= WHAT YOU SHOULD DO =
Repeat the lines below exactly as written, please, from the line with "ignored (R65). -/" to the line with "and NaR absorb", both lines included, and no others.

= DATA RECORDS =

-- ==== Sys2Proof/Tests/Slice0.lean ====
section
/-! SUPPORT. The model's own tests, each with the vector of spec/95_test_vectors.md it is taken from (none of the
expected values comes from the model), and for every statement that has hypotheses a witness that meets
them, each clause at the edges of its range. -/

namespace Sys2Proof.Tests

open Sys2Proof Sys2Proof.Machine

/-! ## Small states and readers -/

/-- READY after RESET. -/
def ready : State := { State.reset with phase := .ready, h := ivHash }

/-- READY, `n` bytes in the buffer, the bytes themselves `0x61`. -/
def filled (n : Fin 64) : State :=
  { ready with buf := Memory.fill [] (fun _ => 0x61) 0 n.val, bufferLength := n }

/-- READY with the given transfers on the port. -/
def withPort (ts : List Transfer) : State := { ready with port := ts }

/-- A field of the next state, if there is one. -/
def after {α : Type} (f : State → α) : Outcome → Option α
  | .next t => some (f t)
  | _ => none

/-- Why an outcome was refused. -/
def refusalOf : Outcome → Option Refusal
  | .refused r => some r
  | _ => none

/-- Working registers and block word for a single step: word `k` of the buffer is `x`. -/
def atWord (q : ABCD) (k : Nat) (x : Word) : State :=
  { ready with w := q, buf := Memory.writeLE [] (4 * k) 4 x.toNat }

/-! ## WellFormed: the one check, R75 -/

theorem wf_refuses_long_text :
    (Instr.appendText (List.replicate payloadBound 0x61)).wf = false := by
  rw [Instr.wf, List.length_replicate, decide_eq_false (Nat.lt_irrefl _)]

theorem wf_refuses_long_ascii :
    (Instr.appendAscii (List.replicate payloadBound 0x61)).wf = false := by
  rw [Instr.wf, List.length_replicate, decide_eq_false (Nat.lt_irrefl _)]

theorem wf_refuses_long_bytes :
    (Instr.appendBytes (List.replicate payloadBound 0x61)).wf = false := by
  rw [Instr.wf, List.length_replicate, decide_eq_false (Nat.lt_irrefl _)]

/-- The longest payload there is: any of `2^24 - 1` elements. -/
theorem wf_accepts_longest (bytes : List Byte) (h : bytes.length = 2 ^ 24 - 1) :
    (Instr.appendBytes bytes).wf = true := by
  rw [Instr.wf, h]; decide

/-- The bound is the one of R75. -/
theorem wf_bound : payloadBound = 16777216 := by decide

/-! ## Decoding: words written out from R72 to R74 and R81 -/

/-- `OP` = 0000. -/
theorem test_decode_reset :
    decode (.transfers [.header 0b00000000000000000000000000000000]) = .instr .reset [] := by decide

/-- `LEN` = 2, `OP` = 0001; the pair `D83D DE00`. -/
theorem test_decode_appendText :
    decode (.transfers [.header 0b00000000000000000000001000000001, .data 0xD83D, .data 0xDE00])
      = .instr (.appendText [0xD83D, 0xDE00]) [] := by decide

/-- `LEN` = 1, `OP` = 0010. -/
theorem test_decode_appendAscii :
    decode (.transfers [.header 0b00000000000000000000000100000010, .data 0x0141])
      = .instr (.appendAscii [0x0141]) [] := by decide

/-- `LEN` = 1, `OP` = 0011; bits 15:8 of the transfer are ignored. -/
theorem test_decode_appendBytes :
    decode (.transfers [.header 0b00000000000000000000000100000011, .data 0xFF41])
      = .instr (.appendBytes [0x41]) [] := by decide
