-- ==== Sys2Proof/Machine/Operands.lean ====
section
/-! DEFINITION. Operand assembly from the command record (spec/30_encoding.md R65) and the posit result bus (R66).
"There are no immediates, no scaling of operands and no other operand forms." -/

namespace Sys2Proof.Machine

/-- `cmd.a[N-1:0]` or `cmd.b[N-1:0]`: the bus bits above `N-1` are ignored (R65). -/
def operandPosit (c : Config) (bus : Bus) : BitVec c.N := bus.setWidth c.N

/-- `scale = sval_16(cmd.c)` (R65). -/
def operandScale (field : Half) : Int := field.toInt

/-- `idx = cmd.c`, unsigned (R65). -/
def operandIndex (field : Half) : Nat := field.toNat

/-- The response that carries a posit result: `resp.r <- zext_32(z)`, every other field 0 (R62, R66). -/
def Response.ofPosit (c : Config) (z : BitVec c.N) : Response := { Response.empty with r := z.setWidth 32 }

/-- The response that carries a quire word (R62). -/
def Response.ofWord (v : QuireWord) : Response := { Response.empty with x := v }

end Sys2Proof.Machine
end

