-- ==== Sys2Proof/Machine/Quire.lean ====
section
/-! DEFINITION. The quire commands (spec/43_quire.md): clear, negate, add or subtract an exact product, round to a
posit, read and write one 64-bit word. -/

namespace Sys2Proof.Machine

/-- `val(a) * val(b) * 2^QF`, an exact integer in a legal configuration (R160). -/
def productUnits (c : Config) (x y : Dyad) : Int := ((x.mul y).shift (c.QF : Int)).floor

/-- The quire after the exact product `a*b` is added, or subtracted when `sub` (R164, R165): QNaR and NaR absorb
(R161), a ZERO operand changes nothing, and the sum is taken modulo `2^QW` (R169). -/
def quireAccumulate (c : Config) (sub : Bool) (q : BitVec c.QW) (a b : BitVec c.N) : BitVec c.QW :=
  match value c a, value c b with
  | some x, some y =>
    if q = quireNaR c then quireNaR c
    else if isZero c a || isZero c b then q
    else BitVec.ofInt c.QW (if sub then q.toInt - productUnits c x y else q.toInt + productUnits c x y)
  | _, _ => quireNaR c

/-- QTOP's result: one rounding of the exact quire value `qs / 2^QF` (R166). -/
def quireToPosit (c : Config) (q : BitVec c.QW) : BitVec c.N :=
  if q = 0 then positZero c
  else if q = quireNaR c then positNaR c
  else positRound c { num := q.toInt, exp := -(c.QF : Int) }

/-- QCLR: `Q <- 0` (R162). -/
def execQclr (s : State) : Host.Outcome State Fault Refusal := .next (s.completeWithQ 0)

/-- QNEG: `Q <- u_QW(-qs)` (R163). -/
def execQneg (s : State) : Host.Outcome State Fault Refusal :=
  .next (s.completeWithQ (BitVec.ofInt s.cfg.QW (-s.q.toInt)))

/-- QMADD: add the exact product a*b into the quire (R164). -/
def execQmadd (a b : Bus) (s : State) : Host.Outcome State Fault Refusal :=
  .next (s.completeWithQ (quireAccumulate s.cfg false s.q (operandPosit s.cfg a) (operandPosit s.cfg b)))

/-- QMSUB: subtract the exact product a*b from the quire (R165). -/
def execQmsub (a b : Bus) (s : State) : Host.Outcome State Fault Refusal :=
  .next (s.completeWithQ (quireAccumulate s.cfg true s.q (operandPosit s.cfg a) (operandPosit s.cfg b)))

/-- QTOP: round the quire to a posit; `Q` is unchanged (R166; 90_conflicts.md C3, C6). -/
def execQtop (s : State) : Host.Outcome State Fault Refusal := .next (s.respondPosit (quireToPosit s.cfg s.q))

/-- QRD: read one 64-bit word of the quire (R167); an index out of range is refused (R45). -/
def execQrd (idx : Half) (s : State) : Host.Outcome State Fault Refusal :=
  if operandIndex idx < s.cfg.quireWords then
    .next (s.respond (Response.ofWord (quireRead s.cfg s.q (operandIndex idx))))
  else .refused (.quireIndexOutOfRange idx)

/-- QWR: write one 64-bit word of the quire (R168); an index out of range is refused (R45). -/
def execQwr (idx : Half) (data : QuireWord) (s : State) : Host.Outcome State Fault Refusal :=
  if operandIndex idx < s.cfg.quireWords then
    .next (s.completeWithQ (quireWrite s.cfg s.q (operandIndex idx) data))
  else .refused (.quireIndexOutOfRange idx)

end Sys2Proof.Machine
end

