-- ==== Sys2Proof/Tests/Slice0.lean ====
section
/-! SUPPORT. The model's own tests. Expected results come from spec/95_test_vectors.md (the section is named at each
group), from the opcode map (spec/30_encoding.md R64) and from the parameter ranges of spec/00_scope.md. -/

namespace Sys2Proof.Tests

open Sys2Proof Sys2Proof.Machine

/-- An instance that one host presents one record to. -/
def stateOf (c : Config) (q : Nat) (cmd : Cmd) : State :=
  { cfg := c, q := BitVec.ofNat c.QW q, resp := none, pending := [.command cmd], hosts := 1 }

/-- What one step answers from the quire `q`: the response, and the quire after it. -/
def answer (c : Config) (q : Nat) (cmd : Cmd) : Option (Response × Nat) :=
  match step (stateOf c q cmd) with
  | .next t => t.resp.map fun r => (r, t.q.toNat)
  | .fault _ => none
  | .refused _ => none

/-- The posit result of one step on the empty quire. -/
def result (c : Config) (cmd : Cmd) : Option Nat := (answer c 0 cmd).map fun p => p.1.r.toNat

/-- The quire after one step. -/
def quireAfter (c : Config) (q : Nat) (cmd : Cmd) : Option Nat := (answer c q cmd).map fun p => p.2

/-- The quire word that one step answers. -/
def wordRead (c : Config) (q : Nat) (cmd : Cmd) : Option Nat := (answer c q cmd).map fun p => p.1.x.toNat

/-- The whole response of one step on the empty quire. -/
def response (c : Config) (cmd : Cmd) : Option Response := (answer c 0 cmd).map fun p => p.1

/-! ### Ill-formed terms are refused (R3, R6, R7, R45) -/

theorem test_legal_profiles : Config.p8e0.Legal ∧ Config.p16e1.Legal ∧ Config.p32e2.Legal ∧ (Config.pxe2 3).Legal := by
  decide
theorem test_illegal_n_small : ¬ (Config.ofFormat 2 0).Legal := by decide
theorem test_illegal_n_large : ¬ (Config.ofFormat 33 2).Legal := by decide
theorem test_illegal_es : ¬ (Config.ofFormat 8 3).Legal := by decide
theorem test_illegal_qf : ¬ ({ Config.p8e0 with QF := 11 } : Config).Legal := by decide
theorem test_illegal_qw : ¬ ({ Config.p8e0 with QW := 25 } : Config).Legal ∧
    ({ Config.p8e0 with QW := 26 } : Config).Legal := by decide
theorem test_illegal_lat : ¬ ({ Config.p8e0 with LAT := 0 } : Config).Legal := by decide
theorem test_default_quires : Config.p8e0.QF = 12 ∧ Config.p8e0.QW = 32 ∧ Config.p8e0.quireWords = 1 ∧
    Config.p16e1.QF = 56 ∧ Config.p16e1.QW = 128 ∧ Config.p16e1.quireWords = 2 ∧
    Config.p32e2.QF = 240 ∧ Config.p32e2.QW = 512 ∧ Config.p32e2.quireWords = 8 := by decide
theorem test_illformed_qrd : Instr.wellFormed Config.p32e2 (.qrd 8) = false ∧
    Instr.wellFormed Config.p32e2 (.qrd 7) = true := by decide
theorem test_illformed_qwr : Instr.wellFormed Config.p8e0 (.qwr 1 0) = false ∧
    Instr.wellFormed Config.p8e0 (.qwr 0 0) = true := by decide
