/-- LOAD, ENG 1. -/
def decodeLoad (f : Fields) : Except DecErr Instr :=
  let h := f.h
  match f.opc.toNat with
  | 0x00 => mk (f.tagR && f.cz && f.bits 14 2 == 0 && addrOk f) ((sld? f).map (.ldb h))
  | 0x01 => mk (f.tagR && f.cz && f.bits 14 2 == 1 && addrOk f) ((sld? f).map (.ldh h))
  | 0x02 => mk (f.tagR && f.cz && f.bits 14 2 == 2 && addrOk f) ((sld? f).map (.ldw h))
  | 0x03 => mk (f.tagR && f.cz && f.size == 3 && addrOk f) (do return .ldd h ⟨← ldd? f.dst, ← addr? f⟩)
  | 0x04 => mk (f.bz && f.cz && f.ewOk && gAddrOk f && f.tagR) (do return .ldv h ⟨← vLdDst? f.dst, f.ew, ← gAddr? f⟩)
  | 0x05 => mk (f.cz && f.ewOk && gAddrOk f && f.tagR)
      (do return .ldvs h ⟨← vLdDst? f.dst, f.ew, ← gAddr? f, ← sReg? f.sb⟩)
  | 0x06 => mk (f.cz && f.gatherOk && f.tagR)
      (do return .ldg h ⟨← vLdDst? f.dst, ← sReg? f.sa, ← vReg? f.sb, f.bit 3, f.bit 2, f.bits 0 2⟩)
  | 0x07 => mk (f.bz && f.cz && f.ewOk && spAddrOk f && f.tagR)
      (do return .lds h ⟨← vLdDst? f.dst, f.ew, ← spAddr? f⟩)
  | 0x08 => mk (f.cz && f.ewOk && spAddrOk f && f.tagR)
      (do return .ldss h ⟨← vLdDst? f.dst, f.ew, ← spAddr? f, ← sReg? f.sb⟩)
  | 0x09 => mk (f.tagR && f.cz && f.mxOk) ((mx? f).map (.ldmx h))
  | 0x0A => mk (f.tagR && f.cz && f.tileOk) ((tile? f).map (.ldt h))
  | 0x0B => mk (f.tagR && f.cz && f.mz) ((rrr? f).map (.kvlook h))
  | 0x0C => mk (f.tagR && f.cz && f.size == 0 && gAddrOk f) (do return .ixld h ⟨← sReg? f.dst, ← gAddr? f, ← sReg? f.sb⟩)
  | 0x0D => mk (f.dz && f.bz && f.cz && f.ewOk && gAddrOk f && h.noTag) (do return .pref h ⟨← gAddr? f, f.ew⟩)
  | 0x0E => mk (f.dz && f.bz && f.cz && f.mz && h.noTag) ((gReg? f.sa).map (.rfree h))
  | 0x0F => mk (h.isMulti && f.rest && f.bits 3 14 == 0 && (Scope.ofCode (f.bits 0 3)).isSome)
      ((Scope.ofCode (f.bits 0 3)).map (.mark h))
  | _ => .error .opcode

/-- MOD bits 13:5 of the atomics (R254). -/
def Fields.atomOk (f : Fields) : Bool := f.bits 15 2 == 1 && f.bits 0 5 == 0 && (Scope.ofCode (f.bits 5 3)).isSome
def Fields.w64 (f : Fields) : Bool := f.bit 14
def Fields.ord (f : Fields) : Ord := Ord.ofCode (f.bits 8 2)
def aMod (w64 : Bool) (op : BitVec 4) (ord : Ord) (sc : Scope) : BitVec 17 :=
  (1#2 : BitVec 2) ++ bitB w64 ++ op ++ ord.code ++ sc.code ++ 0#5
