/-- A cause that finds no trap to take is held, up to 256 of them, unless a replay entry keeps it (R295, R382). -/
def Tile.hold (t : Tile) (c : Cause) : Tile :=
  if c.rq.isNone && decide (t.held.length < 256) then { t with held := t.held ++ [c] } else t

/-- Causes of the words that are executed again after the trap, and raise them again: class 13 of a waitt, class 23 of a waita (R293). -/
def Cause.again (c : Cause) : Bool := c.code == 104 || c.code == 184

/-- A cause gives way to an older one of its clk (R293): a wait word that failed is held over and fails again (R296); any other cause
is held, and the word that raised it stands where its TPC says. -/
def Tile.giveWay (t : Tile) (c : Cause) (tpc : Option Nat) : Option HeldWord → Tile
  | some w => { t with user := { t.user with wait := some w } }
  | none => { (if c.again then t else t.hold c) with pc := tpc.getD t.pc }

/-- A cause of user mode: of those of the clk the oldest in program order is the one raised (R293). -/
def Tile.pend (t : Tile) (c : Cause) (tpc : Option Nat) (w : Option HeldWord) : Tile :=
  match t.trap with
  | none => { t with trap := some ⟨c, tpc, w⟩ }
  | some x =>
    if c.id < x.cause.id then { t.giveWay x.cause x.tpc x.wait with trap := some ⟨c, tpc, w⟩ } else t.giveWay c tpc w

/-- A cause arises from a word or command of frame k (R288, R290, R292, R382), of its own from a wait word w: in user mode it
is raised, and its trap taken as the clk ends; a cause of the handler frame is a handler fault; a user cause in handler mode or under a
pre-emption is held; so is one of a phase that is being cancelled, which goes with it (R312). -/
def Tile.raiseBy (t : Tile) (k : FrameSel) (c : Cause) (tpc : Option Nat) (w : Option HeldWord) : Tile :=
  match t.st with
  | .absent | .ended _ _ | .retired => t
  | .running | .halting =>
    match t.mode, k with
    | .user, _ => if t.exchanging || t.cancels c.id then t.hold c else t.pend c tpc w
    | .handler, .handler => t.endStrand c
    | .handler, .user => t.hold c
  | .preempting | .preempted =>
    match t.mode, k with
    | .handler, .handler => t.endStrand c
    | _, _ => t.hold c

/-- A cause that is not a wait word's own. -/
def Tile.raise (t : Tile) (k : FrameSel) (c : Cause) (tpc : Option Nat) : Tile := t.raiseBy k c tpc none

/-- The trap that a clk has raised is taken (R292): the user frame freezes at te, the clk after it; a strand with no handler ends (R288); an
exchange with a home slice is finished first (R296); a cause of a phase that has been asked to cancel goes with it (R312). -/
def Tile.takeTrap (t : Tile) (te : Nat) : Tile :=
  match t.trap with
  | none => t
  | some x =>
    let t := { t with trap := none }
    if !t.active then t
    else if t.exchanging || t.cancels x.cause.id then t.hold x.cause
    else if t.sys.tvec = 0 then t.endStrand x.cause
    else t.enterTrap te x.cause (x.tpc.getD t.nextPc)

/-- A cause code (R291). -/
def causeCode (cls eng : Nat) : BitVec 8 := BitVec.ofNat 8 (cls * 8 + eng)

/-- Engine number of an engine (R45). -/
def engNum : Eng → Nat
  | .ctrl => 0
  | .load => 1
  | .vec => 2
  | .mat => 3
  | .store => 4
  | .async => 5
  | .code => 6
  | .sys => 7

/-- Engine number of an instruction. -/
def instrEng (i : Instr) : Nat :=
  match i.eng with
  | some e => engNum e
  | none => 7

/-- The oldest undelivered cause: a held one, or a valid entry whose cause has not been raised (R295). -/
def entryCause (n : Nat) (e : RqEntry) : Cause :=
  { code := e.cls ++ e.eng, pc := e.pc, tval := e.addr, rq := some (BitVec.ofNat 5 n), xw := false
    id := match e.owner with | .access _ id _ | .command _ id => id }

def Tile.undelivered (t : Tile) : List Cause :=
  ((t.replay.toList.zipIdx).filterMap fun (e, n) =>
    match e with
    | some e => if e.dlv then none else some (entryCause n e)
    | none => none) ++ t.held

def oldest : List Cause → Option Cause
  | [] => none
  | c :: r =>
    match oldest r with
    | some d => if d.id < c.id then some d else some c
    | none => some c

def dropCause (c : Cause) : List Cause → List Cause
  | [] => []
  | d :: r => if d = c then r else d :: dropCause c r

/-- After a return, the oldest undelivered cause is raised (R295, R382). -/
def Tile.deliver (t : Tile) : Tile :=
  match t.mode, t.st with
  | .user, .running | .user, .halting =>
    if t.exchanging || t.trap.isSome then t else
    match oldest (t.undelivered.filter fun c => !t.cancels c.id) with
    | some c => ({ t with held := dropCause c t.held }).raise .user c none
    | none => t
  | _, _ => t

/-! ## A guarded phase asked to cancel (R312, R313) -/

/-- The unissued words of a frame and its held word discarded, with the tags that those words would have written (R54). -/
def Frame.dropUnissued (f : Frame) : Frame :=
  let gone := (f.l ++ f.c ++ f.s ++ f.a).map QWord.id
  { f with l := [], c := [], s := [], a := [], wait := none
           tags := f.tags.map fun x => match x with
             | some id => if gone.contains id then none else some id
             | none => none }

/-- A consumed uncorrectable error or a strike report meets an active phase: in user mode the unissued words go at once, and
phaseCancellation follows when the issued ones have finished; in handler mode the cancellation is held until tret. -/
def Tile.askCancel (t : Tile) : Tile :=
  match t.phase with
  | none => t
  | some p =>
    let t := { t with phase := some { p with cancel := true } }
    match t.mode with
    | .user => { t with user := t.user.dropUnissued }
    | .handler => t

/-- A cancelled phase holds the user frame's splitter. -/
def Tile.cancelling (t : Tile) : Bool :=
  t.mode == .user && (match t.phase with | some p => p.cancel | none => false)

/-! ## Results that fall due (R129, R130, R154) -/

/-- The flags of a result that trap (R154). -/
def Result.traps (en : BitVec 5) (r : Result) : Bool := r.flags &&& en != 0

def Result.fpCause (r : Result) : Cause :=
  { code := causeCode 17 2, pc := r.pc, tval := 0, rq := none, xw := false, id := r.id }

/-- The causes of a result that has written: the zeros it consumed, its own cause, then its trapping flags. -/
def Result.causes (en : BitVec 5) (r : Result) : List (FrameSel × Cause) :=
  (r.ue.toList ++ r.cause.toList ++ (if r.traps en then [r.fpCause] else [])).map fun c => (r.frame, c)

/-- Causes in program order. -/
def insertCause (x : FrameSel × Cause) : List (FrameSel × Cause) → List (FrameSel × Cause)
  | [] => [x]
  | y :: l => if x.2.id < y.2.id then x :: y :: l else y :: insertCause x l

/-- Causes that arise in one clk: the oldest is raised, and the others find the strand in handler mode (R293, R382). -/
def Tile.raiseAll (t : Tile) (l : List (FrameSel × Cause)) : Tile :=
  (l.foldl (fun a x => insertCause x a) []).foldl (fun t x => t.raise x.1 x.2 none) t

/-- Every result due by `now` lands, clk by clk, and the causes of each clk are raised; the trap of a clk that has passed is taken, and takes the
rest to the snapshot. -/
def Tile.landDue : (fuel : Nat) → Tile → Nat → Tile
  | 0, t, _ => t
  | fuel + 1, t, now =>
    match t.pipe with
    | [] => t
    | r :: _ =>
      if r.due ≤ now then
        let group := t.pipe.takeWhile fun x => x.due == r.due
        let t := { t with pipe := t.pipe.drop group.length }
        let t := group.foldl (fun t x => t.land x.due x) t
        let t := t.raiseAll (group.flatMap (Result.causes t.sys.vtrapen))
        Tile.landDue fuel (if r.due < now then t.takeTrap (r.due + 1) else t) now
      else t

/-- A promise as a result: its register with the binding, its tag (R217, R226), and the class of a word that consumed zeros (R338). -/
def Promise.result (p : Promise) : Result :=
  { id := p.wid, frame := p.frame, pc := 0, due := p.due, writes := [.promise p.d p.value p.cmd], flags := 0, tag := p.tag, ue := p.cause
    cause := none, snap := false }

/-- The promises due by `now` among the results. -/
def Tile.joinPromises (t : Tile) (now : Nat) : Tile :=
  let due := t.promises.filter fun p => p.due ≤ now
  { t with promises := t.promises.filter (fun p => !(p.due ≤ now)), pipe := due.foldl (fun l p => insertResult p.result l) t.pipe }

/-- What is due by `now` lands. -/
def Tile.landAll (t : Tile) (now : Nat) : Tile :=
  let t := t.joinPromises now
  Tile.landDue (t.pipe.length + 1) t now

/-- The class 19 of a word that held the splitter and has consumed zeros (R338). -/
def HeldWord.ueCause (w : HeldWord) : Cause :=
  { code := causeCode 19 (w.raw.extractLsb' 77 3).toNat, pc := w.pc, tval := 0, rq := none, xw := true, id := w.id }

/-- The word that holds the splitter lets it go at a clk, and then raises what it consumed (R338). -/
def Tile.endWait (t : Tile) (free : Nat) : Tile :=
  match t.frame.wait with
  | none => t
  | some w =>
    let k := t.cur
    let t := t.updFrame fun f => { f with wait := none, free := Nat.max free f.free }
    if w.ue then t.raise k w.ueCause none else t

/-- What the failing of a wait word leaves to be held over, if another word's trap is taken (R293, R296). -/
def HeldWord.heldOver (w : HeldWord) (c : Cause) : Option HeldWord := if c.again then some { w with ue := false } else none

/-- The word that holds the splitter ends with a cause of its own; what it consumed comes after (R293, R338). -/
def Tile.failWait (t : Tile) (now : Nat) (c : HeldWord → Cause) (tpc : HeldWord → Nat) : Tile :=
  match t.frame.wait with
  | none => t
  | some w =>
    let k := t.cur
    let t := (t.updFrame fun f => { f with wait := none, free := Nat.max (now + 1) f.free }).raiseBy k (c w) (some (tpc w)) (w.heldOver (c w))
    if w.ue then t.raise k w.ueCause none else t

/-- A waits that all its producers have satisfied lets the splitter go on (R94). -/
def Frame.pending (f : Frame) (ps : List (BitVec 3 × Nat)) : Bool := ps.any fun (t, id) => vget f.tags t == some id

def Tile.wakeWaits (t : Tile) (now : Nat) : Tile :=
  match t.frame.wait with
  | some ⟨_, _, _, .tags ps, _⟩ => if t.frame.pending ps then t else t.endWait now
  | _ => t

/-- What the clk bring to a tile with no further choice. -/
def Tile.settle (t : Tile) (now : Nat) : Tile :=
  (t.landAll now).deliver.wakeWaits now

/-! ## Return from a trap (R294) -/

/-- The words of the handler frame have all issued and completed, and its accesses have been performed. -/
def Tile.handlerDrained (t : Tile) : Bool :=
  t.hand.l.isEmpty && t.hand.c.isEmpty && t.hand.s.isEmpty && t.hand.a.isEmpty && t.hand.lf.isEmpty && t.hand.sf.isEmpty &&
    t.hand.ans.isEmpty && t.pipe.all (fun r => r.frame != .handler) && t.vpend.all (fun r => r.frame != .handler) &&
    t.promises.all (fun p => p.frame != .handler) && t.mat.queue.all (fun m => m.frame != .handler) &&
    t.mat.ards.all (fun r => r.frame != .handler)

/-- The clocks of a frame moved on by the clk that were not counted (R294). -/
def Frame.shift (f : Frame) (d : Nat) : Frame :=
  { f with free := f.free + d, nextL := f.nextL + d, nextC := f.nextC + d, nextS := f.nextS + d, nextA := f.nextA + d
           portL := f.portL + d, portS := f.portS + d, busyV := f.busyV + d, busyK := f.busyK + d }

= TASK OUTPUT =
/-- `cmd.a[N-1:0]` or `cmd.b[N-1:0]`: the bus bits above `N-1` are ignored (R65). -/
def operandPosit (c : Config) (bus : Bus) : BitVec c.N := bus.setWidth c.N

/-- `scale = sval_16(cmd.c)` (R65). -/
def operandScale (field : Half) : Int := field.toInt

/-- `idx = cmd.c`, unsigned (R65). -/
def operandIndex (field : Half) : Nat := field.toNat

/-- The response that carries a posit result: `resp.r <- zext_32(z)`, every other field 0 (R62, R66). -/
def Response.ofPosit (c : Config) (z : BitVec c.N) : Response := { Response.empty with r := z.setWidth 32 }

/-- The response that carries a quire word (R62). -/
def Response.ofWord (v : QuireWord) : Response := { Response.empty with x := v }

end Sys2Proof.Machine
end

-- ==== Sys2Proof/Machine/Quire.lean ====
section
/-! DEFINITION. The quire commands (spec/43_quire.md): clear, negate, add or subtract an exact product, round to a
posit, read and write one 64-bit word. -/

namespace Sys2Proof.Machine

/-- `val(a) * val(b) * 2^QF`, an exact integer in a legal configuration (R160). -/
def productUnits (c : Config) (x y : Dyad) : Int := ((x.mul y).shift (c.QF : Int)).floor

/-- The quire after the exact product `a*b` is added, or subtracted when `sub` (R164, R165): QNaR and NaR absorb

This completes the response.